"I got fed up with AA and fed up with falling off the wagon and causing problems. I still fall off the wagon but it is a very different scene now. Much better one. “Ellen G Edmonton

Ellen is 59 years old retired, married, and an actively involved grandmother. She retired early due to health concerns and a desire to help with the grand-kids.

She stated that she has “probably drank too much” for most of her adult life. Her family of origin abstained and her drinking was an anomaly. Ellen admitted to enjoying several glasses of wine in the evenings and occasionally not being up to par for planned activities with the grand-kids the next day. For her, this was highly in-congruent with her role as Grandma. After a bout of drinking and missing a planned activity, she spent several days struggling with shame and isolating herself from those who cared about her.
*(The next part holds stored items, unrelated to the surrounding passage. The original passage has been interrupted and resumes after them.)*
-- ==== Sys2Proof/Laws/KeepReckoner.lean ====
section
/-! SUPPORT. What each operation of Machine/Reckoner.lean leaves alone. -/

set_option Elab.async false

namespace Sys2Proof.Machine

theorem State.rkUpd_keep {m : Nat} {s0 : State} (s : State) (a1 : _) (a2 : _) (hm : subMask 262144 m = true) (h : Keep m s0 s) : Keep m s0 (State.rkUpd s a1 a2) := by
  refine Keep.lift (f := 262144) ?_ hm h
  unfold State.rkUpd
  repeat' first
    | exact rfl
    | with_reducible exact Keep.refl _ _
    | with_reducible assumption
    | with_reducible apply Keep.ite <;> intro _
    | with_reducible apply Keep.foldl <;> try intro _ _ _
    | with_reducible apply Keep.foldl_snd <;> try intro _ _ _
    | (rewrite [State.mk_eq_updOf]; (with_reducible refine Keep.node 262144 ?_ ?_ ?_); · refine Keep.upd 262144 ?_ ?_ ?_ ?_ ?_ (fun p hp => ?_); exact rfl; exact rfl; exact rfl; exact rfl; exact rfl; cases p <;> first | exact absurd hp (by decide) | exact rfl)
    | with_reducible refine Keep.of_snd ‹_ = (_, _)› ?_
    | with_reducible refine Keep.of_snd2 ‹_ = (_, _, _)› ?_
    | with_reducible apply Keep.of_id
    | split
    | dsimp only

theorem State.rkStore_keep {m : Nat} {s0 : State} (s : State) (a1 : _) (a2 : _) (a3 : _) (hm : subMask 327744 m = true) (h : Keep m s0 s) : Keep m s0 (State.rkStore s a1 a2 a3) := by
  refine Keep.lift (f := 327744) ?_ hm h
  unfold State.rkStore
  repeat' first
    | exact rfl
    | with_reducible exact Keep.refl _ _
    | with_reducible assumption
    | with_reducible apply State.memPut_keep
    | with_reducible apply State.rkUpd_keep
    | with_reducible apply Keep.ite <;> intro _
    | with_reducible apply Keep.foldl <;> try intro _ _ _
    | with_reducible apply Keep.foldl_snd <;> try intro _ _ _
    | with_reducible refine Keep.of_snd ‹_ = (_, _)› ?_
    | with_reducible refine Keep.of_snd2 ‹_ = (_, _, _)› ?_
    | with_reducible apply Keep.of_id
    | split
    | dsimp only

theorem State.rkSetS_keep {m : Nat} {s0 : State} (s : State) (a1 : _) (a2 : _) (a3 : _) (hm : subMask 32 m = true) (h : Keep m s0 s) : Keep m s0 (State.rkSetS s a1 a2 a3) := by
  refine Keep.lift (f := 32) ?_ hm h
  unfold State.rkSetS
  repeat' first
    | exact rfl
    | with_reducible exact Keep.refl _ _
    | with_reducible assumption
    | with_reducible apply State.setReg_keep
    | with_reducible apply Keep.ite <;> intro _
    | with_reducible apply Keep.foldl <;> try intro _ _ _
    | with_reducible apply Keep.foldl_snd <;> try intro _ _ _
    | with_reducible refine Keep.of_snd ‹_ = (_, _)› ?_
    | with_reducible refine Keep.of_snd2 ‹_ = (_, _, _)› ?_
    | with_reducible apply Keep.of_id
    | split
    | dsimp only

theorem State.rkFault_keep {m : Nat} {s0 : State} (s : State) (a1 : _) (a2 : _) (hm : subMask 131376 m = true) (h : Keep m s0 s) : Keep m s0 (State.rkFault s a1 a2) := by
  refine Keep.lift (f := 131376) ?_ hm h
  unfold State.rkFault
  repeat' first
    | exact rfl
    | with_reducible exact Keep.refl _ _
    | with_reducible assumption
    | with_reducible apply State.raise_keep
    | with_reducible apply State.sets_keep
    | with_reducible apply State.tlyEnd_keep
    | with_reducible apply Keep.ite <;> intro _
    | with_reducible apply Keep.foldl <;> try intro _ _ _
    | with_reducible apply Keep.foldl_snd <;> try intro _ _ _
    | with_reducible refine Keep.of_snd ‹_ = (_, _)› ?_
    | with_reducible refine Keep.of_snd2 ‹_ = (_, _, _)› ?_
    | with_reducible apply Keep.of_id
    | split
    | dsimp only

theorem State.rkCheck_keep {m : Nat} {s0 : State} (s : State) (a1 : _) (hm : subMask 131376 m = true) (h : Keep m s0 s) : Keep m s0 (State.rkCheck s a1) := by
  refine Keep.lift (f := 131376) ?_ hm h
  unfold State.rkCheck
  repeat' first
    | exact rfl
    | with_reducible exact Keep.refl _ _
    | with_reducible assumption
    | with_reducible apply State.rkFault_keep
    | with_reducible apply Keep.ite <;> intro _
    | with_reducible apply Keep.foldl <;> try intro _ _ _
    | with_reducible apply Keep.foldl_snd <;> try intro _ _ _
    | with_reducible refine Keep.of_snd ‹_ = (_, _)› ?_
    | with_reducible refine Keep.of_snd2 ‹_ = (_, _, _)› ?_
    | with_reducible apply Keep.of_id
    | split
    | dsimp only

theorem State.rkStart_keep {m : Nat} {s0 : State} (s : State) (a1 : _) (hm : subMask 393520 m = true) (h : Keep m s0 s) : Keep m s0 (State.rkStart s a1) := by
  refine Keep.lift (f := 393520) ?_ hm h
  unfold State.rkStart
  repeat' first
    | exact rfl
    | with_reducible exact Keep.refl _ _
    | with_reducible assumption
    | with_reducible apply State.rkCheck_keep
    | with_reducible apply State.rkUpd_keep
    | with_reducible apply State.sets_keep
    | with_reducible apply Keep.ite <;> intro _
    | with_reducible apply Keep.foldl <;> try intro _ _ _
    | with_reducible apply Keep.foldl_snd <;> try intro _ _ _
    | with_reducible refine Keep.of_snd ‹_ = (_, _)› ?_
    | with_reducible refine Keep.of_snd2 ‹_ = (_, _, _)› ?_
    | with_reducible apply Keep.of_id
    | split
    | dsimp only

theorem State.rkIssue_keep {m : Nat} {s0 : State} (s : State) (a1 : _) (a2 : _) (a3 : _) (hm : subMask 262176 m = true) (h : Keep m s0 s) : Keep m s0 (State.rkIssue s a1 a2 a3).2 := by
  refine Keep.lift (f := 262176) ?_ hm h
  unfold State.rkIssue
  repeat' first
    | exact rfl
    | with_reducible exact Keep.refl _ _
    | with_reducible assumption
    | with_reducible apply State.incBy_keep
    | with_reducible apply State.rkUpd_keep
    | with_reducible apply Keep.ite <;> intro _
    | with_reducible apply Keep.foldl <;> try intro _ _ _
    | with_reducible apply Keep.foldl_snd <;> try intro _ _ _
    | with_reducible refine Keep.of_snd ‹_ = (_, _)› ?_
    | with_reducible refine Keep.of_snd2 ‹_ = (_, _, _)› ?_
    | with_reducible apply Keep.of_id
    | split
    | dsimp only

theorem State.rkAdvance_keep {m : Nat} {s0 : State} (s : State) (a1 : _) (hm : subMask 393520 m = true) (h : Keep m s0 s) : Keep m s0 (State.rkAdvance s a1) := by
  refine Keep.lift (f := 393520) ?_ hm h
  unfold State.rkAdvance
  repeat' first
    | exact rfl
    | with_reducible exact Keep.refl _ _
    | with_reducible assumption
    | with_reducible apply State.rkUpd_keep
    | with_reducible apply State.rkCheck_keep
    | with_reducible apply State.set_keep
    | with_reducible apply Keep.ite <;> intro _
    | with_reducible apply Keep.foldl <;> try intro _ _ _
    | with_reducible apply Keep.foldl_snd <;> try intro _ _ _
    | with_reducible refine Keep.of_snd ‹_ = (_, _)› ?_
    | with_reducible refine Keep.of_snd2 ‹_ = (_, _, _)› ?_
    | with_reducible apply Keep.of_id
    | split
    | dsimp only

theorem rkRun_keep {m : Nat} {s0 : State} (a0 : _) (a1 : _) (a2 : _) (s : State) (hf : ∀ w t, Keep m s0 t → Keep m s0 (a2 w t)) (hm : subMask 0 m = true) (h : Keep m s0 s) : Keep m s0 (rkRun a0 a1 a2 s) := by
  unfold rkRun
  repeat' first
    | exact rfl
    | exact subMask_trans rfl hm
    | with_reducible refine hf _ _ ?_
    | with_reducible exact Keep.refl _ _
    | with_reducible assumption
    | with_reducible apply Keep.ite <;> intro _
    | with_reducible apply Keep.foldl <;> try intro _ _ _
    | with_reducible apply Keep.foldl_snd <;> try intro _ _ _
    | with_reducible refine Keep.of_snd ‹_ = (_, _)› ?_
    | with_reducible refine Keep.of_snd2 ‹_ = (_, _, _)› ?_
    | with_reducible apply Keep.of_id
    | split
    | dsimp only

theorem State.rkSat_keep {m : Nat} {s0 : State} (s : State) (a1 : _) (a2 : _) (hm : subMask 32 m = true) (h : Keep m s0 s) : Keep m s0 (State.rkSat s a1 a2) := by
  refine Keep.lift (f := 32) ?_ hm h
  unfold State.rkSat
  repeat' first
    | exact rfl
    | with_reducible exact Keep.refl _ _
    | with_reducible assumption
    | with_reducible apply State.inc_keep
    | with_reducible apply State.set_keep
    | with_reducible apply Keep.ite <;> intro _
    | with_reducible apply Keep.foldl <;> try intro _ _ _
    | with_reducible apply Keep.foldl_snd <;> try intro _ _ _
    | with_reducible refine Keep.of_snd ‹_ = (_, _)› ?_
    | with_reducible refine Keep.of_snd2 ‹_ = (_, _, _)› ?_
    | with_reducible apply Keep.of_id
    | split
    | dsimp only

theorem State.rkSetV_keep {m : Nat} {s0 : State} (s : State) (a1 : _) (a2 : _) (a3 : _) (a4 : _) (a5 : _) (hm : subMask 262176 m = true) (h : Keep m s0 s) : Keep m s0 (State.rkSetV s a1 a2 a3 a4 a5) := by
  refine Keep.lift (f := 262176) ?_ hm h
  unfold State.rkSetV
  repeat' first
    | exact rfl
    | with_reducible exact Keep.refl _ _
    | with_reducible assumption
    | with_reducible apply State.rkSat_keep
    | with_reducible apply State.rkUpd_keep
    | with_reducible apply Keep.ite <;> intro _
    | with_reducible apply Keep.foldl <;> try intro _ _ _
    | with_reducible apply Keep.foldl_snd <;> try intro _ _ _
    | with_reducible refine Keep.of_snd ‹_ = (_, _)› ?_
    | with_reducible refine Keep.of_snd2 ‹_ = (_, _, _)› ?_
    | with_reducible apply Keep.of_id
    | split
    | dsimp only

theorem State.rkSetA_keep {m : Nat} {s0 : State} (s : State) (a1 : _) (a2 : _) (a3 : _) (a4 : _) (a5 : _) (hm : subMask 262176 m = true) (h : Keep m s0 s) : Keep m s0 (State.rkSetA s a1 a2 a3 a4 a5) := by
  refine Keep.lift (f := 262176) ?_ hm h
  unfold State.rkSetA
  repeat' first
    | exact rfl
    | with_reducible exact Keep.refl _ _
    | with_reducible assumption
    | with_reducible apply State.rkSat_keep
    | with_reducible apply State.rkUpd_keep
    | with_reducible apply Keep.ite <;> intro _
    | with_reducible apply Keep.foldl <;> try intro _ _ _
    | with_reducible apply Keep.foldl_snd <;> try intro _ _ _
    | with_reducible refine Keep.of_snd ‹_ = (_, _)› ?_
    | with_reducible refine Keep.of_snd2 ‹_ = (_, _, _)› ?_
    | with_reducible apply Keep.of_id
    | split
    | dsimp only

theorem rkVec_keep {m : Nat} {s0 : State} (a0 : _) (a1 : _) (a2 : _) (a3 : _) (a4 : _) (s : State) (hm : subMask 393520 m = true) (h : Keep m s0 s) : Keep m s0 (rkVec a0 a1 a2 a3 a4 s) := by
  refine Keep.lift (f := 393520) ?_ hm h
  unfold rkVec
  repeat' first
    | exact rfl
    | with_reducible exact Keep.refl _ _
    | with_reducible assumption
    | with_reducible apply State.rkIssue_keep
    | with_reducible apply State.rkAdvance_keep
    | with_reducible apply State.rkSetV_keep
    | with_reducible apply Keep.ite <;> intro _
    | with_reducible apply Keep.foldl <;> try intro _ _ _
    | with_reducible apply Keep.foldl_snd <;> try intro _ _ _
    | with_reducible refine Keep.of_snd ‹_ = (_, _)› ?_
    | with_reducible refine Keep.of_snd2 ‹_ = (_, _, _)› ?_
    | with_reducible apply Keep.of_id
    | split
    | dsimp only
She had attended AA for addiction treatment and relapsed regularly. When she “fell off the wagon” she was embarrassed and refused to attend her home group, fearful about being reprimanded and losing her chips. Ellen often found herself to be quite different from other AA members and had a difficult time connecting with the group.  At times, she questioned whether she was truly an “alcoholic” and admitted that on some level, she did not want to stop drinking wine as she found it to be “an enjoyable and relaxing way to end the day.”

Ellen requested support and after an intensive assessment a private customized program was designed for her. Today, Ellen continues to enjoy her wine in the evenings and is emotionally and mentally available for activities with her grand-kids. For Ellen, being the CEO of her life did not involve “never touching another drop” but it did include some shifts in beliefs and addressing issues around shame.